2. Next you have to modify the path for authentication of the users. The file you have to modify is called server.xml and it is located in:

Epehesoft Install Directory\JavaAppServer/conf

Modify the realm element to have the url, name, password, pattern and role base for the Active Directory instance.

<Realm 

className=”org.apache.catalina.realm.JNDIRealm”
connectionURL=”ldap://YourDomain.com:389″
connectionName=”CN=Ephesoft Service,OU=Users,DC=YourDomain,DC=com”
connectionPassword=”UserPassword “
userPattern=”cn={0},OU=Users,DC=YourDomain,DC=com”
roleBase=”OU=Security Groups,DC=YourDomain,DC=com”
roleSubtree=”true”
roleName=”cn”
roleSearch=”member={0}”
/>

Attributes in Realm element that need to be modified:

connectionURL – This is the url to the LDAP server

connectionName – User name to connect to the AD server.
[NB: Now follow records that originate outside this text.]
/-! ## Register groups -/

/-- EMUL of elements of n bits, in eighths. -/
def Core.emul (c : Core) (n : Nat) : Nat := n * lmulOf c.vtype / c.sew
/-- The registers that a group of elements of n bits takes; a mask takes one. -/
def Core.regsOf (c : Core) (n : Nat) : Nat := if n = 1 then 1 else max 1 (c.emul n / 8)
/-- A group of elements of n bits at register r exists; a mask may lie in any register. -/
def Core.grpOk (c : Core) (r n : Nat) : Bool :=
  decide (n = 1) ||
    (decide (8 ≤ n) && decide (n ≤ 64) && decide (n * lmulOf c.vtype % c.sew = 0) && decide (1 ≤ c.emul n) &&
      decide (c.emul n ≤ 64) && decide (r % c.regsOf n = 0))

/-- Two register ranges have no register in common. -/
def regsApart (r n s m : Nat) : Bool := decide (r + n ≤ s) || decide (s + m ≤ r)

/-- A destination may lie over a source: with equal elements anywhere, with narrower ones at the source's lowest register,
with wider ones so that the source is its highest part. -/
def Core.overlapOk (c : Core) (vd nd vs ns : Nat) : Bool :=
  let (rd, rs) := (c.regsOf nd, c.regsOf ns)
  regsApart vd rd vs rs || decide (nd = ns) || (decide (nd < ns) && decide (vd = vs)) ||
    (decide (1 < ns) && decide (ns < nd) && decide (8 ≤ c.emul ns) && decide (vs + rs = vd + rd))

/-- No register is read with two element widths. -/
def Core.widthsOk (c : Core) : List (Nat × Nat) → Bool
  | [] => true
  | s :: ss => ss.all (fun t => decide (s.2 = t.2) || regsApart s.1 (c.regsOf s.2) t.1 (c.regsOf t.2)) && c.widthsOk ss

/-- The sources of an instruction (register and element width) exist; with vm 0 the mask register v0 is one of them. -/
def Core.srcsOk (c : Core) (vm : Bool) (srcs : List (Nat × Nat)) : Bool :=
  srcs.all (fun s => c.grpOk s.1 s.2) && c.widthsOk (if vm then srcs else (0, 1) :: srcs)

/-- The registers of an instruction are legal: its groups exist, the destination overlaps none wrongly, and a masked
destination that is no mask is not v0. -/
def Core.regsLegal (c : Core) (vm : Bool) (vd nd : Nat) (srcs : List (Nat × Nat)) : Bool :=
  c.grpOk vd nd && c.srcsOk vm srcs && srcs.all (fun s => c.overlapOk vd nd s.1 s.2) &&
    (vm || decide (nd = 1) || decide (vd ≠ 0))

/-- The destination group overlaps none of the sources at all. -/
def Core.noOverlap (c : Core) (vd nd : Nat) (srcs : List (Nat × Nat)) : Bool :=
  srcs.all (fun s => regsApart vd (c.regsOf nd) s.1 (c.regsOf s.2))

/-! ## What an instruction leaves -/

/-- What a vector instruction gives: the core with its results, the flags it accrues (those of fcsr, and 32 for vxsat), and
where its destination's tail begins and its changes begin. `eew` is zero where no vector register is written. -/
structure VOut where
  core : Core
  fl : Nat := 0
  eew : Nat := 0
  regs : Nat := 1
  tail : Nat := 0
  vm : Bool := true
  lo : Nat := 0

/-- Flags accrued: fcsr's, and vxsat. -/
def Core.accrueV (c : Core) (fl : Nat) : Core := { c.accrue (fl % 32) with vcsr := c.vcsr ||| fl / 32 % 2 }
connectionPassword – User password to connect to the AD server.

userPattern – path and pattern to the users

roleBase – path to root where groups reside. Groups must have a common OU to be included in the role base but can be is sub directories under this specified root

roleSubtree – attribute to enable searches in sub groups

roleName – attribute in AD of the Groups that should be included

roleSearch – attribute in the groups specifying the user. The {0} is used as a wild card to indicate all users in those groups

 

3. You will also want to modify the application.properties file located in your \Ephesoft\Application\WEB-INF\classes\META-INF directory

Update the following settings in this file:

update_super_admin_group=true

Then, we need to clarify that the value here is the AD group name. 
 
user.super_admin=Administrators
 
The group name you provide for user.super_admin= will have super admin privileges i.e. access to all the functionality of Ephesoft. The users in the group will be called super admin users and they can assign the user roles from the Ephesoft UI -> System Configuration -> Access Manager screen to the other users who belong to different groups and are not part of the super admin group.
Make sure your user (super admin user) is present in the correct group that you have defined in the application.properties file in user.super_admin group. If this is not the case then the user will give you authorization issues such as the screenshot below:
image.png

4. Once the configuration is set restart the server and log in as the AD user with the value that is placed in as the cn value (the cn may be the full name) and the AD password.